In the first pair of panels both of the titular Star-Lords, Kitty Pryde and Peter Quill, strike a very familiar pose in Marvel canon from Uncanny X-Men #168. It is one that has been recycled for more than 30 years, popping up in almost every notable Kitty Pryde story of the last 10. At this point, it is a reassuring pat on the head for Marvel fans reminding them that they are in on the joke. That sets the tone for Star-Lord #6 because those head pats just keep coming. Repeating lyrics from the most popular song of 2015 and referencing decades old YouTube videos, this comic never wants you to dare pick up a dictionary or wonder if there’s something more to the tale. It’s all there on the surface and you’re smart enough to understand everything without thinking twice, gosh darn it.

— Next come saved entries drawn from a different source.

/-! ### startLong -/

@[simp] theorem State.startLong_inReset (l : LongCommand) : (s.startLong l).inReset = s.inReset := rfl
@[simp] theorem State.startLong_time (l : LongCommand) : (s.startLong l).time = s.time := rfl
@[simp] theorem State.startLong_pool (l : LongCommand) : (s.startLong l).pool = s.pool := rfl
@[simp] theorem State.startLong_rxf (l : LongCommand) : (s.startLong l).rxf = s.rxf := rfl
@[simp] theorem State.startLong_channels (l : LongCommand) : (s.startLong l).channels = s.channels := rfl
@[simp] theorem State.startLong_txSequence (l : LongCommand) : (s.startLong l).txSequence = s.txSequence := rfl
@[simp] theorem State.startLong_rxq (l : LongCommand) : (s.startLong l).rxq = s.rxq := rfl
@[simp] theorem State.startLong_window (l : LongCommand) : (s.startLong l).window = s.window := rfl
@[simp] theorem State.startLong_staging (l : LongCommand) : (s.startLong l).staging = s.staging := rfl
@[simp] theorem State.startLong_txq (l : LongCommand) : (s.startLong l).txq = s.txq := rfl
@[simp] theorem State.startLong_txf (l : LongCommand) : (s.startLong l).txf = s.txf := rfl
@[simp] theorem State.startLong_reports (l : LongCommand) : (s.startLong l).reports = s.reports := rfl
@[simp] theorem State.startLong_cmd (l : LongCommand) : (s.startLong l).cmd = { s.cmd with running := some l } := rfl
@[simp] theorem State.startLong_irq (l : LongCommand) : (s.startLong l).irq = s.irq := rfl
@[simp] theorem State.startLong_host (l : LongCommand) : (s.startLong l).host = s.host := rfl
@[simp] theorem State.startLong_pending (l : LongCommand) : (s.startLong l).pending = s.pending := rfl

/-! ### completeCommand -/

@[simp] theorem State.completeCommand_inReset (r : Result) : (s.completeCommand r).inReset = s.inReset := rfl
@[simp] theorem State.completeCommand_time (r : Result) : (s.completeCommand r).time = s.time := rfl
@[simp] theorem State.completeCommand_pool (r : Result) : (s.completeCommand r).pool = s.pool := rfl
@[simp] theorem State.completeCommand_rxf (r : Result) : (s.completeCommand r).rxf = s.rxf := rfl
@[simp] theorem State.completeCommand_channels (r : Result) : (s.completeCommand r).channels = s.channels := rfl
@[simp] theorem State.completeCommand_txSequence (r : Result) : (s.completeCommand r).txSequence = s.txSequence := rfl
@[simp] theorem State.completeCommand_rxq (r : Result) : (s.completeCommand r).rxq = s.rxq := rfl
@[simp] theorem State.completeCommand_window (r : Result) : (s.completeCommand r).window = s.window := rfl
@[simp] theorem State.completeCommand_staging (r : Result) : (s.completeCommand r).staging = s.staging := rfl
@[simp] theorem State.completeCommand_txq (r : Result) : (s.completeCommand r).txq = s.txq := rfl
@[simp] theorem State.completeCommand_txf (r : Result) : (s.completeCommand r).txf = s.txf := rfl
@[simp] theorem State.completeCommand_reports (r : Result) : (s.completeCommand r).reports = s.reports := rfl
@[simp] theorem State.completeCommand_cmd (r : Result) : (s.completeCommand r).cmd = { s.cmd with result := r } := rfl
@[simp] theorem State.completeCommand_irq (r : Result) :
    (s.completeCommand r).irq = { s.irq with status := s.irq.status ||| Event.cmdDone.mask } := rfl
@[simp] theorem State.completeCommand_host (r : Result) : (s.completeCommand r).host = s.host := rfl
@[simp] theorem State.completeCommand_pending (r : Result) : (s.completeCommand r).pending = s.pending := rfl

/-! ### completeLong -/

@[simp] theorem State.completeLong_inReset : (s.completeLong).inReset = s.inReset := rfl
@[simp] theorem State.completeLong_time : (s.completeLong).time = s.time := rfl
@[simp] theorem State.completeLong_pool : (s.completeLong).pool = s.pool := rfl
@[simp] theorem State.completeLong_rxf : (s.completeLong).rxf = s.rxf := rfl
@[simp] theorem State.completeLong_channels : (s.completeLong).channels = s.channels := rfl
@[simp] theorem State.completeLong_txSequence : (s.completeLong).txSequence = s.txSequence := rfl
@[simp] theorem State.completeLong_rxq : (s.completeLong).rxq = s.rxq := rfl
@[simp] theorem State.completeLong_window : (s.completeLong).window = s.window := rfl
@[simp] theorem State.completeLong_staging : (s.completeLong).staging = s.staging := rfl
@[simp] theorem State.completeLong_txq : (s.completeLong).txq = s.txq := rfl
@[simp] theorem State.completeLong_txf : (s.completeLong).txf = s.txf := rfl
@[simp] theorem State.completeLong_reports : (s.completeLong).reports = s.reports := rfl
@[simp] theorem State.completeLong_cmd : (s.completeLong).cmd = { s.cmd with running := none, result := .ok } := rfl
@[simp] theorem State.completeLong_irq :
    (s.completeLong).irq = { s.irq with status := s.irq.status ||| Event.cmdDone.mask } := rfl
@[simp] theorem State.completeLong_host : (s.completeLong).host = s.host := rfl
@[simp] theorem State.completeLong_pending : (s.completeLong).pending = s.pending := rfl

/-! ### refuseCommand -/

@[simp] theorem State.refuseCommand_inReset : (s.refuseCommand).inReset = s.inReset := rfl
@[simp] theorem State.refuseCommand_time : (s.refuseCommand).time = s.time := rfl
@[simp] theorem State.refuseCommand_pool : (s.refuseCommand).pool = s.pool := rfl
@[simp] theorem State.refuseCommand_rxf : (s.refuseCommand).rxf = s.rxf := rfl
@[simp] theorem State.refuseCommand_channels : (s.refuseCommand).channels = s.channels := rfl
@[simp] theorem State.refuseCommand_txSequence : (s.refuseCommand).txSequence = s.txSequence := rfl
@[simp] theorem State.refuseCommand_rxq : (s.refuseCommand).rxq = s.rxq := rfl
@[simp] theorem State.refuseCommand_window : (s.refuseCommand).window = s.window := rfl
@[simp] theorem State.refuseCommand_staging : (s.refuseCommand).staging = s.staging := rfl
@[simp] theorem State.refuseCommand_txq : (s.refuseCommand).txq = s.txq := rfl
@[simp] theorem State.refuseCommand_txf : (s.refuseCommand).txf = s.txf := rfl
@[simp] theorem State.refuseCommand_reports : (s.refuseCommand).reports = s.reports := rfl
@[simp] theorem State.refuseCommand_cmd : (s.refuseCommand).cmd = { s.cmd with refused := true } := rfl
@[simp] theorem State.refuseCommand_irq :
    (s.refuseCommand).irq = { s.irq with status := s.irq.status ||| Event.cmdRefused.mask } := rfl
@[simp] theorem State.refuseCommand_host : (s.refuseCommand).host = s.host := rfl
@[simp] theorem State.refuseCommand_pending : (s.refuseCommand).pending = s.pending := rfl
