/-- A selected entry enters WAITING_LINE, or is dropped at once, or (in no reachable state) there is none. -/
theorem State.enterWaiting_cases (t : TxQueueId) :
    s.enterWaiting t = s.setTxFramer .idle ∨ s.enterWaiting t = s.finishEntry t .lateDropped ∨
      ∃ e rest armed, (s.txQueue t).entries = e :: rest ∧ s.enterWaiting t = s.setTxFramer (.waitingLine t armed false) := by
  unfold State.enterWaiting
  split
  · exact .inl rfl
  · rename_i e rest h
    dsimp only
    split
    · exact .inr (.inl rfl)
    · exact .inr (.inr ⟨e, rest, _, h, rfl⟩)

/-- Entering WAITING_LINE leaves everything but the transmit side alone. -/
@[simp] theorem State.enterWaiting_frame (t : TxQueueId) :
    (s.enterWaiting t).inReset = s.inReset ∧ (s.enterWaiting t).time = s.time ∧ (s.enterWaiting t).rxf = s.rxf ∧
    (s.enterWaiting t).channels = s.channels ∧ (s.enterWaiting t).txSequence = s.txSequence ∧
    (s.enterWaiting t).rxq = s.rxq ∧ (s.enterWaiting t).window = s.window ∧
    (s.enterWaiting t).staging = s.staging ∧ (s.enterWaiting t).cmd = s.cmd ∧ (s.enterWaiting t).host = s.host ∧
    (s.enterWaiting t).pending = s.pending ∧ (s.enterWaiting t).txf.lineTx = s.txf.lineTx := by
  obtain h | h | ⟨_, _, _, _, h⟩ := s.enterWaiting_cases t <;> simp [h]

/-- What every entry into WAITING_LINE of a selected head keeps, the selections of one change keep. -/
theorem selectLoop_preserves {P : State → Prop} (h : ∀ s t, s.selects = some t → P s → P (s.enterWaiting t)) :
    ∀ n s, P s → P (selectLoop n s) := by
  intro n
  induction n with
  | zero => exact fun s hs => hs
  | succ n ih =>
    intro s hs
    unfold selectLoop
    split
    · exact hs
    · rename_i t ht; exact ih _ (h s t ht hs)

/-- The same for the whole selection. -/
theorem State.select_preserves {P : State → Prop} (h : ∀ s t, s.selects = some t → P s → P (s.enterWaiting t))
    (hs : P s) : P s.select := selectLoop_preserves h _ s hs

/-- A state in which nothing can be selected is left as it is. -/
theorem State.select_of_none (h : s.selects = none) : s.select = s := by
  unfold State.select
  cases s.entryTotal <;> simp [selectLoop, h]

/-- Nothing is selected while the framer is not IDLE (R132). -/
theorem State.selects_of_busy (h : s.txf.state ≠ .idle) : s.selects = none := by
  simp [State.selects, h]

/-- Nothing is selected while LINE_TX is off (R132). -/
theorem State.selects_of_off (h : s.txf.lineTx = false) : s.selects = none := by
  simp [State.selects, h]

/-- Selection leaves everything but the transmit side alone. -/
@[simp] theorem State.select_frame :
    s.select.inReset = s.inReset ∧ s.select.time = s.time ∧ s.select.rxf = s.rxf ∧
    s.select.channels = s.channels ∧ s.select.txSequence = s.txSequence ∧ s.select.rxq = s.rxq ∧
    s.select.window = s.window ∧ s.select.staging = s.staging ∧ s.select.cmd = s.cmd ∧ s.select.host = s.host ∧
    s.select.pending = s.pending ∧ s.select.txf.lineTx = s.txf.lineTx := by
  refine s.select_preserves (P := fun u => u.inReset = s.inReset ∧ u.time = s.time ∧ u.rxf = s.rxf ∧
    u.channels = s.channels ∧ u.txSequence = s.txSequence ∧ u.rxq = s.rxq ∧ u.window = s.window ∧
    u.staging = s.staging ∧ u.cmd = s.cmd ∧ u.host = s.host ∧ u.pending = s.pending ∧
    u.txf.lineTx = s.txf.lineTx) ?_ ?_
  · intro u t _ hu; simpa using hu
  · simp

If the treatment of narrative as pablum-esque salve for easily bruised egos wasn’t bad enough, there’s nothing occurring within the pages of Star-Lord #6 to actually entertain. Approximately two-thirds of the issue is dedicated to mirroring narratives of Kitty and Peter going through the motions of their break up. Complaining to friends, awkwardly texting, and even more awkwardly hooking up, these two are doing shit that you could probably find from your friends on Facebook on any given day. The only real difference is they talk to a green woman and raccoon instead of Rebecca and Tommy from high school. By the time any sort of action actually occurs at the end of the issue, it’s essentially exposition for what’s coming the next time you want to plop down a few dollars.
The parallel stories of the two Star-Lords are framed to reflect one another visually as well as narratively. Taken in one or two pages, this might not grow old, but stretched for close to a dozen it becomes interminable. Both narratives are primarily dialogue-driven and occur in static settings. The horse-like race in Kitty’s tale are pushed to the background and their supposedly magical culture is completely unseen. Peter’s piece takes place in his dirty bedroom. For a comic about amazing, space-based adventures, Star-Lord #6 is a remarkably dull affair with very little to catch the eye.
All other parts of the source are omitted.